Exercise brief
Set down exactly, from the records below, the line with "(s.anaMove g) = calm s := by" through the line with "simp only [State.answerWaiting];", and nothing else.

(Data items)
-- ==== Sys2Proof/Laws/Dispatch.lean ====
section
/-! SUPPORT. The arm of each command, so that no proof unfolds the dispatch. -/
namespace Sys2Proof.Laws
open Sys2Proof Sys2Proof.Machine
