@[simp] theorem calm_fclTake (s : State) (o : Occ) (c : Nat) (b : Bool) : calm (s.fclTake o c b).2 = calm s := by
  simp only [State.fclTake]
  repeat' split
  all_goals simp

@[simp] theorem calm_asyncEvent (s : State) (k d : Nat) : calm (s.asyncEvent k d) = calm s := by
  simp only [State.asyncEvent]; split
  · rfl
  · split
    · rfl
    · split <;> rfl

@[simp] theorem calm_anaNotify (s : State) : calm s.anaNotify = calm s := by
  simp only [State.anaNotify]; rw [calm_foldl _ (fun s k => calm_asyncEvent s k anaEvent)]; rfl

@[simp] theorem calm_anaChange (s : State) (g : List Nat) : calm (s.anaChange g) = calm s := by
  simp only [State.anaChange]; split
  · rfl
  · rw [calm_anaNotify]; rfl

@[simp] theorem calm_anaReport (s : State) (g : List (Nat × Nat)) : calm (s.anaReport g) = calm s := by
  simp only [State.anaReport]; split
  · rfl
  · rw [calm_anaNotify]; rfl

@[simp] theorem calm_anaMove (s : State) (g : List (Nat × Nat)) : calm (s.anaMove g) = calm s := by
  simp only [State.anaMove]; rw [calm_anaReport, calm_anaChange]

@[simp] theorem calm_answerWaiting (s : State) : calm s.answerWaiting = calm s := by
  simp only [State.answerWaiting]; refine calm_foldl _ (fun s e => ?_) _ _; split <;> rfl

@[simp] theorem calm_stopServing (s : State) (a : Bool) : calm (s.stopServing a) = calm s := by
  have h : ∀ (x : State) (a : Io) (b : Bsv) (c : Cpl), calm { x with io := a, bsv := b, cpl := c } = calm x := fun _ _ _ _ => rfl
  simp only [State.stopServing, h]; split <;> simp

@[simp] theorem calm_showFence (s : State) (p u : Nat) : calm (s.showFence p u) = calm s := by
  simp only [State.showFence]; repeat' split
  all_goals simp

@[simp] theorem calm_markFenced (s : State) (p u : Nat) : calm (s.markFenced p u) = calm s := by
  simp only [State.markFenced]; split
  · rfl
  · rw [calm_showFence, calm_wf, calm_wf]; rfl

@[simp] theorem calm_unloadMaps (s : State) : calm s.unloadMaps = calm s := by
  simp only [State.unloadMaps, calm_bsv]; split
  · exact calm_wf _ _ _
  · rfl

/-! ## Quiet updates -/

@[simp] theorem quiet_wf (s : State) (f : Fld) (v : Nat) : quiet (s.wf f v) = quiet s := quiet_of_calm (calm_wf _ _ _)
@[simp] theorem quiet_inc (s : State) (f : Fld) : quiet (s.inc f) = quiet s := quiet_wf _ _ _
@[simp] theorem quiet_evrEvent (s : State) (t u d : Nat) : quiet (s.evrEvent t u d) = quiet s := quiet_of_calm (calm_evrEvent _ _ _ _)
@[simp] theorem quiet_setErrStat (s : State) (p c : Nat) : quiet (s.setErrStat p c) = quiet s := quiet_of_calm (calm_setErrStat _ _ _)
@[simp] theorem quiet_fclTake (s : State) (o : Occ) (c : Nat) (b : Bool) : quiet (s.fclTake o c b).2 = quiet s := quiet_of_calm (calm_fclTake _ _ _ _)
@[simp] theorem quiet_stopServing (s : State) (a : Bool) : quiet (s.stopServing a) = quiet s := quiet_of_calm (calm_stopServing _ _)
@[simp] theorem quiet_markFenced (s : State) (p u : Nat) : quiet (s.markFenced p u) = quiet s := quiet_of_calm (calm_markFenced _ _ _)
@[simp] theorem quiet_unloadMaps (s : State) : quiet s.unloadMaps = quiet s := quiet_of_calm (calm_unloadMaps _)
@[simp] theorem quiet_muteDies (s : State) : quiet s.muteDies = quiet s := rfl

/-- What handles a nested occurrence leaves the quiet part alone. -/
def Keeps (rz : Occ → State → State) : Prop := ∀ o s, quiet (rz o s) = quiet s

theorem quiet_assertWith {rz : Occ → State → State} (h : Keeps rz) (src : Nat) (s : State) : quiet (State.assertWith rz src s) = quiet s := by
  simp only [State.assertWith]; split
  · rfl
  · split
    · rfl
    · split
      · rw [h, quiet_inc]; rfl
      · rfl

theorem quiet_enterWith {rz : Occ → State → State} (h : Keeps rz) (m : Sys2Proof.Mode) (c : Nat) (s : State) :
    quiet (State.enterWith rz m c s) = quiet s := by
  simp only [State.enterWith]
  rw [quiet_assertWith h, quiet_evrEvent, quiet_wf]; rfl

theorem quiet_leaveWith {rz : Occ → State → State} (h : Keeps rz) (c : Nat) (s : State) : quiet (State.leaveWith rz c s) = quiet s := by
  simp only [State.leaveWith]; split
  · rw [quiet_muteDies, quiet_stopServing, quiet_enterWith h]; rfl
  · split
    · rw [quiet_muteDies, quiet_stopServing, quiet_enterWith h]; rfl
    · rfl
  · rfl

theorem quiet_fenceWith {rz : Occ → State → State} (h : Keeps rz) (p u : Nat) (s : State) : quiet (State.fenceWith rz p u s) = quiet s := by
  simp only [State.fenceWith]; split
  · simp
  · split
    · split
      · simp
      · rw [quiet_leaveWith h]; simp
    · split
      · rw [quiet_leaveWith h]; simp
      · simp

theorem quiet_raiseN (k : Nat) : Keeps (raiseN k) := by
  induction k with
  | zero => intro o s; rfl
  | succ k ih =>
    intro o s
    simp only [raiseN]
    split
    · simp
    · have hr : ∀ o x, quiet (raiseN k o x) = quiet x := ih
      simp only [apply_ite quiet, quiet_leaveWith ih, hr, quiet_assertWith ih, quiet_fclTake, ite_self]
      split
      · rw [apply_ite quiet, quiet_fenceWith ih, ite_self, quiet_setErrStat]
      · rw [quiet_setErrStat]
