/-- Settles O9: each pin's edge and each loss of power acts as R693 to R709 give. -/
theorem pinsAndPowerComplete : Obligations.PinsAndPowerComplete := by
  refine ⟨⟨fun s hp hs => ?_, fun s hp hs => ?_, fun s hp => ?_, fun s hp hr hl => ?_, fun s hm hf hpp => ?_, fun s hor => ?_⟩,
    fun s hw hr hp ht => ?_, fun s hr => ?_, fun s => rfl, fun s => ?_⟩
  · rw [exec_prsntRise, execPrsntRise, if_neg (by rw [hp]; decide)]
    dsimp only
    rw [if_pos hs]
  · rw [exec_prsntRise, execPrsntRise, if_neg (by rw [hp]; decide)]
    dsimp only
    rw [if_neg (by rw [hs]; decide)]
  · rw [exec_prsntFall, execPrsntFall, if_pos hp]
  · rw [exec_laneEnable, execLaneEnable, if_pos (by rw [hp, hr, decide_eq_true hl]; rfl)]
  · rw [exec_ejectReq, execEjectReq]
    exact if_pos ⟨hm, hf, hpp⟩
  · rw [exec_ejectReq, execEjectReq]
    refine if_neg fun h => ?_
    obtain ⟨hm, hf, hpp⟩ := h
    rcases hor with h | h | h
    · exact h hm
    · exact Bool.false_ne_true (h.symm.trans hf)
    · exact Bool.false_ne_true (h.symm.trans hpp)
  · have hreset := resetTo_reset s
    have hlow : ¬ ((!s.pins.railsGood) = true ∨ (!(!s.pins.resetN && decide (s.pins.resetFallAt + 10000 ≤ s.now)
        || !s.pins.pwrFailN && decide (s.pins.pwrFallAt + 1200000000 ≤ s.now))) = true) := by
      rw [hr, hp, decide_eq_true ht]
      simp
    rw [exec_powerDown, execPowerDown]
    dsimp only
    rw [if_neg hlow]
    have hregs := resetTo_regsWf s
    generalize s.resetTo = t at hreset hregs ⊢
    refine ⟨_, rfl, rfl, rfl, ?_, (rf_wf_same t R.HBC.PC_PENDING.PC 0 hregs).trans (Nat.zero_mod _), ?_, ?_⟩
    · exact (congrArg Bsv.mode (wf_bsv _ _ _)).trans hreset.mode
    · exact (wf_fuses _ _ _).trans hreset.fuses
    · exact (wf_flash _ _ _).trans hreset.flash
  · rw [exec_vbatLoss, execVbatLoss, if_neg (by rw [hr]; decide)]
  · have hsettle (u : State) (h : u.Rest NoPcieClock) : u.settle.pins.refclkPcie = false := h.settle.2
    exact ⟨_, rfl, hsettle _ (.same rfl (.foldl (fun _ _ h => .endConn h) ⟨noPcieClock_steady, rfl⟩))⟩

end Sys2Proof.Proofs
end

section
/-! Transport connections, and O17 (R141, R142, R161, R164). -/
namespace Sys2Proof.Proofs
open Sys2Proof Sys2Proof.Machine Sys2Proof.Laws

theorem ahas_of_some {β : Type} {m : AMap β} {k : Nat} {v : β} (h : aget m k = some v) : ahas m k = true := by rw [ahas, h]; rfl

theorem ahas_of_none {β : Type} {m : AMap β} {k : Nat} (h : aget m k = none) : ahas m k = false := by rw [ahas, h]; rfl

/-- A digest asked for by XPORT_CFG and given. -/
theorem digest_given {b d : Bool} (h : b = true → d = true) : (b && !d) = false := by
  cases b with
  | false => rfl
  | true => rw [h rfl]; rfl

/-- Settles O17: connections are made, refused and ended as R141, R142, R161 and R164 give. -/
theorem connectionsComplete : Obligations.ConnectionsComplete := by
  refine ⟨fun q lp port hd dd s ht hu hn hp hh hdd => ?_, fun q c lp mal d1 d2 s hc => ?_, fun q lp rc s hr hu hn => ?_, fun q s => rfl,
    fun id k s hk h0 ht => ⟨?_, rfl⟩, fun q psn k s hk hx hps => ?_, fun q cid off d err op c s hf => ?_,
    fun q ttag off d last s k r x c hk hx hd hr hg hc hn hf hl hfull => ?_⟩
  · have hport : (decide (port.val = s.rf R.NVT.DISC_PORT.PORT) || decide (port.val = s.rf R.NVT.TCP_PORT.PORT)) = true := by
      rcases hp with h | h <;> simp [h]
    have hopen : (!s.flag R.NVT.XPORT_CFG.TCP_EN || !s.lportUp lp.val
        || !(decide (port.val = s.rf R.NVT.DISC_PORT.PORT) || decide (port.val = s.rf R.NVT.TCP_PORT.PORT))) = false := by
      rw [ht, hu, hport]
      rfl
    rw [exec_icreq]
    unfold execIcreq
    dsimp only
    rw [if_neg (by rw [hopen]; decide), if_neg (by rw [ahas_of_none hn]; decide)]
    refine ⟨_, if_neg ?_, rfl, rfl, aget_aset_same _ _ _⟩
    change ¬ ((s.flag R.NVT.XPORT_CFG.HDGST_REQ && !hd || s.flag R.NVT.XPORT_CFG.DDGST_REQ && !dd) = true)
    rw [digest_given hh, digest_given hdd]
    decide
  · rw [exec_invalidPdu, execInvalidPdu]
    dsimp only
    rw [if_pos (ahas_of_some hc)]
    cases mal <;> rfl
  · have hopen : (!s.flag R.NVT.XPORT_CFG.ROCE_EN || !s.lportUp lp.val || ahas s.io.conns q) = false := by
      rw [hr, hu, ahas_of_none hn]
      rfl
    rw [exec_rdmaCmConnect, execRdmaCmConnect, if_neg (by rw [hopen]; decide)]
    cases rc with
    | true => exact ⟨_, rfl, rfl, rfl, aget_aset_same _ _ _⟩
    | false => exact ⟨_, rfl, rfl, rfl, hn⟩
  · rw [exec_keepAliveTimeout, execKeepAliveTimeout, hk]
    exact if_pos ⟨h0, ht⟩
  · rw [exec_rocePacketOutOfWindow, execRocePacketOutOfWindow, hk]
    exact if_neg (by simp [hx, hps])
  · rw [exec_rdmaReadResponse, execRdmaReadResponse, hf]
    cases err <;> rfl
  · have hlast : (last && decide (x.got + d.length < x.len)) = false := by
      cases last with
      | false => rfl
      | true => exact absurd (hl rfl) (by omega)
    have howner : ((some r).bind fun r => if r.gen = ttag / 4096 then (aget s.io.cmds r.op).map (fun c => (r, c)) else none) = some (r, c) := by
      simp [hg, hc]
    have hpart : decide (x.len ≤ x.got + d.length) = false := decide_eq_false (by omega)
    rw [exec_h2cData, execH2cData]
    unfold State.h2cData
    rw [hk]
    dsimp only
    rw [if_neg (not_not.mpr hx), if_neg (by decide), if_neg (by omega), hr, howner]
    dsimp only
    rw [if_neg (by omega), hf]
    dsimp only
    rw [if_neg (by rw [hlast]; decide), hpart]
    rfl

Result of the exercise
@[simp] theorem calm_anaMove (s : State) (g : List (Nat × Nat)) : calm (s.anaMove g) = calm s := by
  simp only [State.anaMove]; rw [calm_anaReport, calm_anaChange]

@[simp] theorem calm_answerWaiting (s : State) : calm s.answerWaiting = calm s := by
  simp only [State.answerWaiting]; refine calm_foldl _ (fun s e => ?_) _ _; split <;> rfl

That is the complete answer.